Accordingly, access to the website for the search engine crawler
can be blocked. In an example embodiment, based on determination
that the client request is forged, a message with an HTTP 403
Forbidden error may be returned in response to the request from the
search engine crawler, thereby indicating that the server refuses
to take any further action with respect to the request. In some
embodiments, information associated with the dropped requests may
be logged for further analysis.
[0041] If the name established by the classifier module is the name
of a well-known search engine, the classifier module may proceed to
calculate a full domain name associated with the search engine
crawler at operation 416. More specifically, at decision block 418,
the classifier module can determine whether the full domain name is
associated with a well-known search engine.
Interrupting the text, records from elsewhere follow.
-- ==== Sys2Proof/Machine/ScratchTable.lean ====
section
/-!
DEFINITION. The scratch block table instructions (R304-R306), and issuing an instruction again.
-/

namespace Sys2Proof.Machine

/-- A thread goes on with the issue of its instruction, which has been counted (R396, log 8). -/
def reissue (s : State) (k : GroupKey) (t : Thread) : State :=
  s.setThread k { t with status := .running, again := t.wait?.map (·.word) }

/-- An array operation of the group below OPID `upto` reads or writes scratch block `b` (R306). -/
def arrayTouchesBlock (a : ArrayState) (b upto : Nat) : Bool :=
  a.queue.any fun o => decide (o.opid < upto) && opMeetsScratch o (32768 * b) 32768

/-- Fields of a copy descriptor (R361). -/
def copyL0 (d : List DWord) : Nat := (d.getD 2 0).toNat % 2 ^ 32
def copyC1 (d : List DWord) : Nat := (d.getD 2 0).toNat / 2 ^ 32
def copyC2 (d : List DWord) : Nat := bitsOf (d.getD 3 0).toNat 0 16
def copyC3 (d : List DWord) : Nat := bitsOf (d.getD 3 0).toNat 16 16
def copyC4 (d : List DWord) : Nat := bitsOf (d.getD 3 0).toNat 32 16
def copyFlags (d : List DWord) : Nat := bitsOf (d.getD 3 0).toNat 48 16
/-- Source (`false`) or destination (`true`) stride of dimension `i`, signed (R361). -/
def copyStride (d : List DWord) (dst : Bool) (i : Nat) : Int := sextNat ((d.getD (3 + i) 0).toNat / (if dst then 2 ^ 32 else 1) % 2 ^ 32) 32
/-- Runs of a copy. -/
def copyRunCount (d : List DWord) : Nat := copyC1 d * copyC2 d * copyC3 d * copyC4 d
/-- The size of a copy in bytes (R361). -/
def copySize (d : List DWord) : Nat := copyL0 d * copyRunCount d

/-- The address of run `r` on one side (R363, R364); `idx` replaces i1 there. -/
def runAddr (d : List DWord) (k : Nat) (dst : Bool) (idx : Option Nat) (r : Nat) : Nat :=
  let i1 := r % copyC1 d
  let i2 := r / copyC1 d % copyC2 d
  let i3 := r / (copyC1 d * copyC2 d) % copyC3 d
  let i4 := r / (copyC1 d * copyC2 d * copyC3 d)
  let o4 : Int := if k = 0 then (i4 : Int) * copyStride d dst 4 else 0
  lowBits (((d.getD (if dst then 1 else 0) 0).toNat : Int) + ((idx.getD i1 : Nat) : Int) * copyStride d dst 1 + (i2 : Int) * copyStride d dst 2
    + (i3 : Int) * copyStride d dst 3 + o4) 64

/-- A copy may read or write scratch block `b`. A side that an index list places may reach any block (log 16). -/
def copyTouchesBlock (e : EngineOp) (b : Nat) : Bool :=
  match e.kind with
  | .copy k =>
    let d := e.desc
    let meets (a n : Nat) : Bool := a < 32768 * (b + 1) && 32768 * b < a + n
    let side (dst listed : Bool) : Bool := bitOf (copyFlags d) (if dst then 1 else 0)
      && (listed || (List.range (copyRunCount d)).any fun r => meets (runAddr d k dst none r) (copyL0 d))
    side false (k == 1) || side true (k == 2) || (bitOf (copyFlags d) 2 && meets (d.getD 7 0).toNat (4 * copyC1 d))
  | _ => false

/-- Engine operations of the group issued before a table change that touch block `b` (R306). -/
def blockBusy (s : State) (g : Group) (b turn upto : Nat) : Bool :=
  arrayTouchesBlock g.arr b upto || s.engines.any fun e => match e.owner with
    | .thread k _ _ => decide (k.group = g.key) && decide (e.id < turn) && copyTouchesBlock e b
    | .docket .. => false

/-- Write an entry of the table. -/
def Group.setEntry (g : Group) (b : Nat) (e : DWord) : Group := { g with sbt := sset 0 g.sbt b e }

/-- Go on with a table change once block `b` is free (R306). -/
def wakeBlock (k : GroupKey) (s : State) (who : Option Nat) : State :=
  resumeWait s ⟨k, who⟩ fun w s g t => match w.what with
    | .block b e turn upto => if blockBusy s g b turn upto then (s, .gone) else (s.onGroup k fun g => g.setEntry b e, .done t)
    | _ => (s, .gone)

/-- Go on with the table changes of a group. -/
def wakeBlocks (s : State) (k : GroupKey) : State :=
  match s.group? k with
  | none => s
  | some g => (none :: g.fibres.map (·.fidx)).foldl (wakeBlock k) s

/-- Bits of an entry that are reserved (R246). -/
def entryReserved (e : Nat) : Bool := e / 2 ^ 56 ≠ 0 || bitOf e 14 || bitsOf e 2 6 ≠ 0

/-- `sbt.map` and `sbt.unmap` are refused (R305). -/
def entryRefused (g : Group) (b e : Nat) : Bool :=
  decide (64 ≤ b) || entryReserved e || (!entryValid e && decide (e ≠ 0))
    || (entryValid e && !entrySpilled e && decide (2 * partScr g.info.part ≤ entryPbi e))

/-- Change entry `b`, at once or after the accesses to it (R305, R306). A refusal makes no access: INFO names the first byte of the block
(DESIGN CHOICE, log 55). -/
def changeEntry (b : Nat) (e : DWord) (s : State) (g : Group) (t : Thread) : State × Act :=
  if entryRefused g b e.toNat then (s, .trap (.info_ 0x11 4 (32768 * b) s.word))
  else
    let (n, s) := s.fresh
    if blockBusy s g b n g.arr.opid then (s, .wait t (.block b e n g.arr.opid))
    else (s.onGroup g.key fun g => g.setEntry b e, .done t)

/-- R304-R306. -/
def execSbtMap (c : Common) (a b : Opnd) (s : State) : Host.Outcome State Fault Refusal :=
  perMember c (.sbtMap c a b) (fun s g t => changeEntry (read32 g t s.cycle a).toNat (read64 g t s.cycle b) s g t) s

/-- R304. -/
def execSbtRd (c : Common) (d a : Opnd) (s : State) : Host.Outcome State Fault Refusal :=
  perThread c (.sbtRd c d a) (fun s g t =>
    let b := (read32 g t s.cycle a).toNat
    .done (t.put64 s.cycle (.inter 4) d (if b < 64 then g.entryOf b else 0))) s

/-- R304-R306. -/
def execSbtUnmap (c : Common) (a : Opnd) (s : State) : Host.Outcome State Fault Refusal :=
  perMember c (.sbtUnmap c a) (fun s g t => changeEntry (read32 g t s.cycle a).toNat 0 s g t) s

end Sys2Proof.Machine
end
If the full domain name
is associated with a well-known search engine, the classifier
module may register the information associated with the search
engine crawler in the database at operation 420. Upon registering
the information associated with the search engine crawler in the
database, the client request may be processed at operation 422.
[0042] If the full domain name calculated by the classifier module
is not associated with the well-known search engine, the classifier
module may calculate, at operation 424, a unique key based on
information associated with the search engine crawler, such as the
name of the search engine crawler, and information related to the
website. In an example embodiment, the information related to the
website may include an identification number issued for the
website. More specifically, at decision block 426, the classifier
module may determine whether the same unique key is already stored
in the database. If the unique key is not already stored in the
database, attributes associated with the search engine crawler can
be stored in the database at operation 428. The attributes may
include an IP address, an HTTP header, an HTTPS header, and other
characteristics. After storing the attributes in the database, the
client request may be processed at operation 430.
[0043] If the unique key is already present in the database, the
classifier module may determine the frequency of sending the same
request by the search engine crawler at decision block 432. If the
frequency is above a predetermined threshold value, i.e., the
client request is sent too frequently, the client request may be
responded to with an error message at operation 434. If the
frequency is below the predetermined threshold value, the client
request may be processed at operation 436.
[0044] FIG. 5 illustrates an exemplary computer system 500 that may
be used to implement some embodiments of the present disclosure.
The computer system 500 may be implemented in the contexts of the
likes of computing systems, networks, servers, or combinations
thereof. The computer system 500 may include one or more processor
units 510 and main memory 520. Main memory 520 stores, in part,
instructions and data for execution by processor units 510. In this
example, main memory 520 stores the executable code when in
operation. The computer system 500 further includes a mass data
storage 530, portable storage device 540, output devices 550, user
input devices 560, a graphics display system 570, and peripheral
device(s) 580.
[0045] The components shown in FIG. 5 are depicted as being
connected via a single bus 580. The components may be connected
through one or more data transport means. Processor unit 510 and
main memory 520 are connected via a local microprocessor bus, and
the mass data storage 530, peripheral device(s) 580, portable
storage device 540, and graphics display system 570 are connected
via one or more input/output (I/O) buses.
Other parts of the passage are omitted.